Fine-tuning should not be confused with RAG. However, both terms are similar and closely related. Fine-tuning means retraining the model with custom parameters or specific parameters such that its usage and the knowledge-base can be complementary to each other.
One way of fine tuning an LLM is PEFT, which stands for parameter efficient fine tuning. This means retraining only the weights that are related to our use case instead of retraining the full model all over again.

Fine-tuning plays a crucial role in optimizing the performance of RAG models. Although distinct from RAG, fine-tuning involves retraining the model with custom parameters tailored to specific use cases. Parameter Efficient Fine Tuning (PEFT) offers a streamlined approach to fine-tuning by selectively adjusting relevant model weights without retraining the entire model from scratch. This allows for greater flexibility in adapting the LLM to different knowledge bases and user requirements.

Prompt Engineering

Prompt engineering is a relatively new term and it is a very important skill when it comes to getting desired outputs from the LLM. This means specifically designing an input prompt that has all the required details but not excess information. This prompt can optimally guide the LLM to generate a desired output. 

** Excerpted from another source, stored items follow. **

-- ==== Sys2Proof/Machine/Flags.lean ====
section
/-! DEFINITION. Flags: the phase-1 signals of 10_state.md R36, each a function of `S(t)` and `I(t)` alone, the conditions
the F_EN and F_ST keys are made of, the outputs, and the dispatch keys (30_encoding.md R57 to R64). -/

namespace Sys2Proof.Machine

/-- `hbc = (tbCount == N - 1)` (40_timebase.md R71). -/
def State.hbc (s : State) : Bool := s.tbCount == s.halfBit - 1

/-- `tbCC = hbc and not tbClk`, the cycle boundary (40_timebase.md R75). -/
def State.tbCC (s : State) : Bool := s.hbc && !s.tbClk

/-- `encOut`, the encoder's `manchesterOut`, a function of its registers alone (41_manchester_encoder.md R81). -/
def State.encOut (s : State) : Bool :=
  match s.encState with
  | .startBit => s.encClkDly
  | .bitEncode => !(s.encBit ^^ s.encClkDly)
  | .idle | .waitStart | .stopBit => false

/-- `encState in {START_BIT, BIT_ENCODE, STOP_BIT}`, the states that forward the cycle pulse (41_manchester_encoder.md R82). -/
def State.encSending (s : State) : Bool :=
  match s.encState with
  | .startBit | .bitEncode | .stopBit => true
  | .idle | .waitStart => false

/-- `encCC`, the encoder's external cycle pulse, 0 while frozen (41_manchester_encoder.md R82). -/
def State.encCC (s : State) : Bool := s.encEn && s.tbCC && s.encSending

/-- `encHBC`, the encoder's external half-bit pulse, 0 while frozen; nothing in the block reads it (R82). -/
def State.encHBC (s : State) : Bool := s.encEn && s.hbc

/-- `dbSample = (dbCount[6:0] == 0b1111111)` (42_button_debouncer.md R100). -/
def State.dbSample (s : State) : Bool := s.dbCount.extractLsb' 0 7 == 0b1111111#7

/-- `dbOut = dbReg[2]`, the debounced button value (42_button_debouncer.md R114). -/
def State.dbOut (s : State) : Bool := s.dbReg.getLsbD 2

/-- `trgFall`: `triggerIn` was high last tick and is low now (43_trigger_detector.md R122). -/
def State.trgFall (s : State) : Bool := !s.triggerIn && s.trgCount != 0

/-- `trigger`: an accepted trigger pulse has just ended (43_trigger_detector.md R122). -/
def State.trigger (s : State) : Bool := s.trgFall && inTriggerWindow s.trgCount

/-- `btnFall`, the falling edge of `dbOut` (44_controller.md R135). -/
def State.btnFall (s : State) : Bool := s.btnPrev && !s.dbOut

/-- `outRise`, the rising edge of `encOut` (44_controller.md R135). -/
def State.outRise (s : State) : Bool := s.encOut && !s.outPrev

/-- `running = ctlState in {TRANSMIT, STOP}` (44_controller.md R130). -/
def State.running (s : State) : Bool :=
  match s.ctlState with
  | .transmit | .stop => true
  | .idle | .start => false

/-- `encStart = (ctlState == START)`, the encoder's `start` (44_controller.md R130). -/
def State.encStart (s : State) : Bool := s.ctlState == .start

/-- `encStop`, the encoder's `stop`: the cycle pulse on which the sequencer finds 16 (44_controller.md R130). -/
def State.encStop (s : State) : Bool := s.ctlState == .transmit && s.encCC && s.bitCounter == Config.bitCountMax

/-- `bitIn`: the payload bit offered to the encoder, 0 at 16 (44_controller.md R130). -/
def State.bitIn (s : State) : Bool := payloadBit s.bitCounter

/-- `switchReq = btnFall or modePending` (44_controller.md R142). -/
def State.switchReq (s : State) : Bool := s.btnFall || s.modePending

/-- `enCond`, the enable condition (44_controller.md R136). -/
def State.enCond (s : State) : Bool :=
  (s.ctlState == .idle || s.ctlState == .start) || s.mode == .continuous || s.trigger

/-- `disCond`, the disable condition (44_controller.md R136). -/
def State.disCond (s : State) : Bool := s.mode == .triggered && s.running && s.outRise && !s.starting

/-- `stClear`, the start latch's clear condition (44_controller.md R140). -/
def State.stClear (s : State) : Bool := s.running && s.outRise && s.starting

/-- `swoOut = encOut` (44_controller.md R146). -/
def State.swoOut (s : State) : Bool := s.encOut

/-- `ledRun = running and encEn` (44_controller.md R146). -/
def State.ledRun (s : State) : Bool := s.running && s.encEn

/-- `ledMode = (mode == CONTINUOUS)` (44_controller.md R146). -/
def State.ledMode (s : State) : Bool := s.mode == .continuous

/-- The three output ports, functions of `S(t)` only (10_state.md R18). -/
def State.outputs (s : State) : Outputs := ⟨s.swoOut, s.ledRun, s.ledMode⟩

/-- The dispatch key of each format, assembled in phase 1, most significant field first (30_encoding.md R57 to R64). -/
def State.key (s : State) (f : Format) : Key :=
  match f with
  | .tb => (bit s.hbc ++ bit s.tbClk).setWidth 5
  | .enc => (bit s.encEn ++ s.encState.code).setWidth 5
  | .db => (bit s.dbSample ++ s.dbReg ++ bit s.buttonIn).setWidth 5
  | .trg => (bit s.triggerIn ++ s.trgCount).setWidth 5
  | .ctl => s.ctlState.code.setWidth 5
  | .en => (bit s.enCond ++ bit s.disCond).setWidth 5
  | .st => (bit s.encStart ++ bit s.stClear).setWidth 5
  | .mode => (bit s.mode.code ++ bit s.switchReq ++ bit (s.ctlState == .stop)).setWidth 5

end Sys2Proof.Machine
end

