/-- R133, R87 and R88. On the cycle pulse of TRANSMIT in a coherent state, with the counter at `i` up to 15, payload bit `i` is
latched and the counter goes to `i + 1`; at 16 the controller enters STOP and the encoder STOP_BIT on the same tick, and the
counter is cleared. -/
def Obligations.CyclePulseLatchesPayloadBit : Prop :=
  ∀ s : State, s.Coherent → s.ctlState = .transmit → s.encCC = true → ∃ t, step s = .next t ∧
    (s.bitCounter.toNat ≤ 15 → t.encState = .bitEncode ∧ t.encBit = Config.payload.getLsbD s.bitCounter.toNat ∧
      t.bitCounter.toNat = s.bitCounter.toNat + 1 ∧ t.ctlState = .transmit) ∧
    (s.bitCounter = 16 → t.encState = .stopBit ∧ t.ctlState = .stop ∧ t.bitCounter = 0 ∧ t.swoOut = false)

/-- R135 and R151. The edge registers hold the previous tick's values, so each edge is seen on the first tick of the new level. -/
def Obligations.EdgesSeenOnFirstTick : Prop :=
  ∀ s : State, s.Legal → ∃ t, step s = .next t ∧ t.btnPrev = s.dbOut ∧ t.outPrev = s.encOut ∧
    (t.btnFall = true ↔ s.dbOut = true ∧ t.dbOut = false) ∧ (t.outRise = true ↔ s.encOut = false ∧ t.encOut = true)

/-- R136 to R138 and R52. The enable flag after a step: an enable condition wins, else a disable condition clears it, else it
holds. So an enabled encoder is frozen only in TRIGGERED mode, while running, by a rising edge that the start latch does not
mask and no accepted trigger meets. -/
def Obligations.EnablePriority : Prop :=
  ∀ s : State, s.Legal → ∃ t, step s = .next t ∧ (s.enCond = true → t.encEn = true) ∧
    (s.enCond = false → s.disCond = true → t.encEn = false) ∧
    (s.enCond = false → s.disCond = false → t.encEn = s.encEn) ∧
    (s.encEn = true → t.encEn = false → s.mode = .triggered ∧ s.running = true ∧ s.outRise = true ∧
      s.starting = false ∧ s.trigger = false)

/-- R139 to R141. The start latch after a step: set in START, cleared by the first rising edge while running, else held; and the
edge that clears it does not disable the encoder. -/
def Obligations.StartLatchStep : Prop :=
  ∀ s : State, s.Legal → ∃ t, step s = .next t ∧ (s.ctlState = .start → t.starting = true) ∧
    (s.running = true → s.outRise = true → t.starting = false) ∧
    (s.running = true → s.outRise = true → s.starting = true → s.encEn = true → t.encEn = true) ∧
    (s.ctlState ≠ .start → ¬ (s.running = true ∧ s.outRise = true) → t.starting = s.starting)
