/-- From a sample tick on, `k` ticks of a steady button make ceil(k / 128) samples (42_button_debouncer.md R116). -/
theorem exists_runTicks_samples {b : Bool} (hlegal : s.Legal) (hsample : s.dbCount.toNat % 128 = 127)
    (hbutton : ∀ j, j < k → s.buttonAfter j = b) :
    ∃ t, runTicks k s = .next t ∧ t.Legal ∧ t.dbCount.toNat % 128 = (127 + k) % 128 ∧
      t.dbReg = afterSamples b s.dbReg ((k + 127) / 128) := by
  induction k with
  | zero => exact ⟨s, runTicks_zero s, hlegal, hsample, rfl⟩
  | succ k ih =>
    obtain ⟨t, hrun, hlegal', hcount, hreg⟩ := ih fun j hj => hbutton j (by omega)
    have hnow : t.buttonIn = b := (buttonIn_of_runTicks hrun).trans (hbutton k (by omega))
    refine ⟨t.succ, (runTicks_succ_last hrun).trans (step_of_legal hlegal'), succ_legal hlegal', ?_, ?_⟩
    · rw [succ_dbCount_toNat_mod]
      omega
    · by_cases htick : t.dbCount.toNat % 128 = 127
      · have hnext : (k + 1 + 127) / 128 = (k + 127) / 128 + 1 := by omega
        rw [succ_dbReg_of_sample htick, hnow, hreg, hnext, afterSamples_succ]
      · have hsame : (k + 1 + 127) / 128 = (k + 127) / 128 := by omega
        rw [succ_dbReg_of_wait htick, hreg, hsame]

/-- Settles O36: the fourth sample is taken on tick 384, so its result shows on tick 385. -/
theorem fourSamplesFlipTheOutput : Obligations.FourSamplesFlipTheOutput := by
  intro s b hlegal hsample hreg hbutton k hk
  obtain ⟨t, hrun, -, -, hreg'⟩ := exists_runTicks_samples (k := k) hlegal hsample fun j hj => hbutton j (by omega)
  have hfourth : (k + 127) / 128 = 4 ↔ k = 385 := by omega
  refine ⟨t, hrun, ?_⟩
  rw [State.dbOut, hreg', hreg, afterSamples_bit_two b (by omega)]
  exact if_congr hfourth rfl rfl

end Sys2Proof.Machine
end

section
/-! PROOFS. The continuous frame period (44_controller.md R147): with the button at rest nothing but the Timebase moves the block,
and each boundary takes it from one symbol of the frame to the next. -/

namespace Sys2Proof.Machine

variable {s t : State} {m d k : Nat}

/-! ## CONTINUOUS mode with the button at rest -/

/-- A CONTINUOUS block that no button disturbs: the encoder enabled, no switch requested, the debounced value low. -/
structure State.Steady (s : State) : Prop where
  legal : s.Legal
  mode : s.mode = .continuous
  modePending : s.modePending = false
  encEn : s.encEn = true
  encStopPend : s.encStopPend = false
  dbReg : s.dbReg = 0
  btnPrev : s.btnPrev = false

/-- A low sample keeps the register at 0, so no edge and no request comes from the button. -/
theorem State.Steady.next (h : s.Steady) (hbutton : s.buttonIn = false) : s.succ.Steady := by
  obtain ⟨hmode, hpending⟩ := succ_mode_of_no_request (switchReq_eq_false (btnFall_eq_false_of_btnPrev h.btnPrev) h.modePending)
  have hreg : s.succ.dbReg = 0 := by
    rw [succ_dbReg, hbutton, h.dbReg]
    exact ite_self 0
  exact ⟨succ_legal h.legal, hmode.trans h.mode, hpending.trans h.modePending,
    succ_encEn_of_enCond (enCond_of_continuous h.mode), succ_encStopPend_eq_false h.encStopPend, hreg,
    (succ_btnPrev s).trans (dbOut_eq_false_of_dbReg h.dbReg)⟩

/-! ## The nineteen symbols -/

/-- The block is in symbol `m` of the frame period: the rest of the idle symbol, the start symbol, data symbol `i` with its
payload bit latched and `i + 1` bits counted, or the stop symbol. -/
inductive State.InSymbol (s : State) : Nat → Prop
  | wait (hctl : s.ctlState = .transmit) (hstate : s.encState = .waitStart) (hcounter : s.bitCounter = 0) : s.InSymbol 0
  | start (hctl : s.ctlState = .transmit) (hstate : s.encState = .startBit) (hcounter : s.bitCounter = 0) : s.InSymbol 1
  | data (i : Nat) (hi : i < 16) (hctl : s.ctlState = .transmit) (hstate : s.encState = .bitEncode)
      (hcounter : s.bitCounter.toNat = i + 1) (hbit : s.encBit = Config.payload.getLsbD i) : s.InSymbol (i + 2)
  | stop (hctl : s.ctlState = .stop) (hstate : s.encState = .stopBit) (hcounter : s.bitCounter = 0) : s.InSymbol 18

Prompt engineering emerges as a key skill in maximizing the effectiveness of RAG models. By crafting carefully designed input prompts, users can guide the LLM to generate desired outputs with precision and efficiency. Whether generating content for blogs, speeches, or refining existing text, a well-engineered prompt ensures optimal performance from the LLM, resulting in more accurate and contextually relevant responses.

This skill is important when you want the LLM to write content for you. eg. blogs, speeches, keynotes, etc. It is also important when you want the model to refine/modify your text. A well engineered prompt always gets the most optimal answer from the LLM.
In conclusion, RAG represents a groundbreaking advancement in AI-driven natural language processing, offering a powerful framework for integrating external knowledge bases with LLMs. Through a combination of advanced technologies and innovative techniques such as fine-tuning and prompt engineering, RAG empowers users to unlock new possibilities in information retrieval and generation, paving the way for more intelligent and insightful interactions with AI systems.